/-- T boundaries in a row at which the host tick word is unchanged make the monitor expire at the last of them, and none
before; a changed word sets c to 0. -/
def Obligations.MonitorExpiresAfterT : Prop :=
  (∀ (t : TickMonitor) (w : Word) (n : Nat), t.count = 0 → t.expired = false → t.last = some w → 1 ≤ n →
    n ≤ t.period →
    let r := (List.replicate n (some w)).foldl TickMonitor.observe t
    r.expired = decide (n = t.period) ∧ r.count = (if n = t.period then 0 else n) ∧ r.standalone = t.standalone) ∧
  ∀ (t : TickMonitor) (w : Word), t.period ≠ 0 → t.last ≠ some w →
    t.observe (some w) = { t with last := some w, count := 0, standalone := false }

/-! ## Laws that every step keeps -/

/-- Every step keeps host memory in the model's canonical form: addresses strictly rising, no entry equal to what an
unlisted byte reads as.  The form is the model's representation (assumption 4), and no rule of the spec. -/
def Obligations.MemoryFormKept : Prop :=
  ∀ s t : State, memoryWf s.io.mem = true → step s = .next t → memoryWf t.io.mem = true

/-- The address registers and the sampled station area keep reading 0 in the bits that are ignored. -/
def Obligations.AlignmentKept : Prop :=
  ∀ s t : State, s.regs.aligned → s.areaAligned → step s = .next t → t.regs.aligned ∧ t.areaAligned

/-- Every pending list keeps to its class and holds no event twice. -/
def Obligations.NoticeListsKept : Prop :=
  ∀ s t : State, s.io.noticesOk → step s = .next t → t.io.noticesOk

/-- The Tail Pool (2.8): a grant takes blocks from the head of the free list to the end of a seat's list, a release takes
them from the end of a seat's list to their places in the free list, and every step keeps every block once in the free
list or in one seat's list.  A request is granted the smaller of tail_request and the free blocks if that reaches the
floor; else the seat waits, and POOL_SHORT is posted but for a retry.  Every step keeps blocks and the waiting condition to
seats in TALK or HOLD with ec_enable 1, with no blocks for a waiting seat and no more than the request for any. -/
def Obligations.TailPoolLaw : Prop :=
  (∀ (s : State) (k : SeatNo) (n : Nat), (s.grantTail k n).seats[k].blocks = s.seats[k].blocks ++ s.pool.take n ∧
    (s.grantTail k n).pool = s.pool.drop n ∧
    ∀ j : SeatNo, j ≠ k → (s.grantTail k n).seats[j].blocks = s.seats[j].blocks) ∧
  (∀ (s : State) (k : SeatNo) (keep : Nat), s.poolOk →
    (s.releaseTail k keep).seats[k].blocks = s.seats[k].blocks.take keep ∧
    (s.releaseTail k keep).pool.Perm (s.pool ++ s.seats[k].blocks.drop keep) ∧
    (s.releaseTail k keep).pool.Pairwise (· < ·) ∧
    ∀ j : SeatNo, j ≠ k → (s.releaseTail k keep).seats[j].blocks = s.seats[j].blocks) ∧
  (∀ s t : State, s.poolOk → step s = .next t → t.poolOk) ∧
  (∀ s : State, s.poolOk → s.pool.length + s.heldBlocks.length = 256) ∧
  State.reset.poolOk ∧ State.reset.pool = List.range 256 ∧ (∀ k : SeatNo, State.reset.seats[k].blocks = []) ∧
  (∀ (s : State) (k : SeatNo) (loud : Bool),
    let e := s.seats[k].adopted.echo
    let n := min e.tailRequest s.pool.length
    (e.tailFloor ≤ n → s.requestTail k loud = { s with
      pool := s.pool.drop n
      seats := s.seats.set k { s.seats[k] with blocks := s.seats[k].blocks ++ s.pool.take n, waiting := false } }) ∧
    (n < e.tailFloor → s.requestTail k loud = { s with
      seats := s.seats.set k { s.seats[k] with waiting := true }
      io := if loud = true then hand s.env .poolShort (.seat k) (BitVec.ofNat 32 e.tailRequest)
        (BitVec.ofNat 32 e.tailFloor) (BitVec.ofNat 32 s.pool.length) s.io else s.io })) ∧
  (∀ s t : State, s.tailOk → step s = .next t → t.tailOk) ∧ State.reset.tailOk

/-- The law of the Network Highway slots (1.3) is kept by every step, and holds at reset.  A record that is adopted gives
its seat the slot that its new settings hold and no other, frees the seat's other entry, and leaves every other entry. -/
def Obligations.SlotLawKept : Prop :=
  (∀ s t : State, s.slotsOk → step s = .next t → t.slotsOk) ∧ State.reset.slotsOk ∧
  ∀ (s : State) (k : SeatNo) (edition : Word) (r : SeatRecord), s.slotsOk → checkRecord s k r = none →
    let t := s.takeSeat k edition r
    let g := t.seats[k].adopted.routing
    ∀ n : SlotNo, t.slotMap[n] =
      if g.mode.holdsSlot = true ∧ g.nhSlot = some n.val then some k
      else if s.slotMap[n] = some k then none else s.slotMap[n]

/-- Neither elastic store ever holds more than 64 cycles, both are empty while the port is not LOCKED, and the
consecutive failure count stays in 0..32. -/
def Obligations.StoresBounded : Prop :=
  ∀ s t : State, s.nh.bounded → s.nh.storesOk → step s = .next t → t.nh.bounded ∧ t.nh.storesOk

/-- Every adopted and governing setting stays in its range, and the applied gain and the duck value in 0..16384. -/
def Obligations.SettingsKeptInRange : Prop :=
  ∀ s t : State, s.settingsOk → step s = .next t → t.settingsOk

/-- The listener counts and the enabling of streams (5.1, 5.3).  Every step keeps each stream's count at the number of seats in
HOLD that name it.  The first listener of a WAITING stream makes it RUNNING, the last one leaving a RUNNING or STARVED stream
makes it WAITING, and nothing else of the stream changes.  A record that is adopted makes its seat join and leave as its
settings before and after it say, and touches no stream otherwise.  A stream adoption takes the edition, the format and
enable.  Enabled from 0, the stream has no position, no bad-seen mark and a frames-starved count of 0, and is RUNNING with a
listener and WAITING without; disabled, it is DISABLED with no position and owes no write; with the same enable nothing else
changes, so its position stands over a change of format.  A stream entry that is changed is taken from its two words when its
edition reads the same again, and left when it does not; that enable is bit 0 of its word and not any nonzero word is assumption
18 (DEDUCED). -/
def Obligations.ListenerCountsKept : Prop :=
  (∀ s t : State, s.listenersOk → step s = .next t → t.listenersOk) ∧
  (∀ (s : State) (k : SeatNo) (edition : Word) (r : SeatRecord) (j : StreamNo), checkRecord s k r = none →
    let t := s.takeSeat k edition r
    let was := s.seats[k].adopted.listensTo j
    let is := t.seats[k].adopted.listensTo j
    t.streams[j] =
      if was = is then s.streams[j] else if is = true then joinStream s.streams[j] else leaveStream s.streams[j]) ∧
  (∀ st : Stream,
    joinStream st = { st with listeners := st.listeners + 1, state := (joinStream st).state } ∧
    (st.state = .waiting → st.listeners = 0 → (joinStream st).state = .running) ∧
    (st.state ≠ .waiting ∨ st.listeners ≠ 0 → (joinStream st).state = st.state) ∧
    leaveStream st = { st with listeners := st.listeners - 1, state := (leaveStream st).state } ∧
    (st.state = .running ∨ st.state = .starved → st.listeners = 1 → (leaveStream st).state = .waiting) ∧
    (st.state = .disabled ∨ st.state = .waiting ∨ 2 ≤ st.listeners → (leaveStream st).state = st.state) ∧
    (st.state = .running → st.listeners = 1 → joinStream (leaveStream st) = st)) ∧
  (∀ (edition : Word) (narrow : Bool) (st : Stream),
    adoptStream edition st.enable narrow st = { st with edition := some edition, narrow := narrow } ∧
    (st.enable = false → adoptStream edition true narrow st = { st with
      edition := some edition, narrow := narrow, enable := true, position := none, badA := false, badB := false
      framesStarved := 0, state := if st.listeners = 0 then .waiting else .running }) ∧
    (st.enable = true → adoptStream edition false narrow st = { st with
      edition := some edition, narrow := narrow, enable := false, position := none, owedA := none, owedB := none
      state := .disabled })) ∧
  ∀ (s : State) (j : StreamNo) (edition : Word), s.io.turns = [] →
    let word (a : Nat) := readMemWord (s.area.toNat + 0x400 + 32 * j.val + a) s.io.mem
    streamPlace s (j, none) = s ∧
    (word 0 ≠ edition → streamPlace s (j, some edition) = s) ∧
    (word 0 = edition → streamPlace s (j, some edition) = { s with
      streams := s.streams.set j (adoptStream edition ((word 4).getLsbD 0) (decide (word 8 = 1)) s.streams[j]) })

::::::::

# Work request
Transcribe the records above exactly, beginning at the line that contains "(∀ (s : State) (k : SeatNo) (loud" and ending with the line that contains "(∀ s t : State, s.slotsOk", both included, and nothing else.

# Result of the exercise
  (∀ (s : State) (k : SeatNo) (loud : Bool),
    let e := s.seats[k].adopted.echo
    let n := min e.tailRequest s.pool.length
    (e.tailFloor ≤ n → s.requestTail k loud = { s with
      pool := s.pool.drop n
      seats := s.seats.set k { s.seats[k] with blocks := s.seats[k].blocks ++ s.pool.take n, waiting := false } }) ∧
    (n < e.tailFloor → s.requestTail k loud = { s with
      seats := s.seats.set k { s.seats[k] with waiting := true }
      io := if loud = true then hand s.env .poolShort (.seat k) (BitVec.ofNat 32 e.tailRequest)
        (BitVec.ofNat 32 e.tailFloor) (BitVec.ofNat 32 s.pool.length) s.io else s.io })) ∧
  (∀ s t : State, s.tailOk → step s = .next t → t.tailOk) ∧ State.reset.tailOk

/-- The law of the Network Highway slots (1.3) is kept by every step, and holds at reset.  A record that is adopted gives
its seat the slot that its new settings hold and no other, frees the seat's other entry, and leaves every other entry. -/
def Obligations.SlotLawKept : Prop :=
  (∀ s t : State, s.slotsOk → step s = .next t → t.slotsOk) ∧ State.reset.slotsOk ∧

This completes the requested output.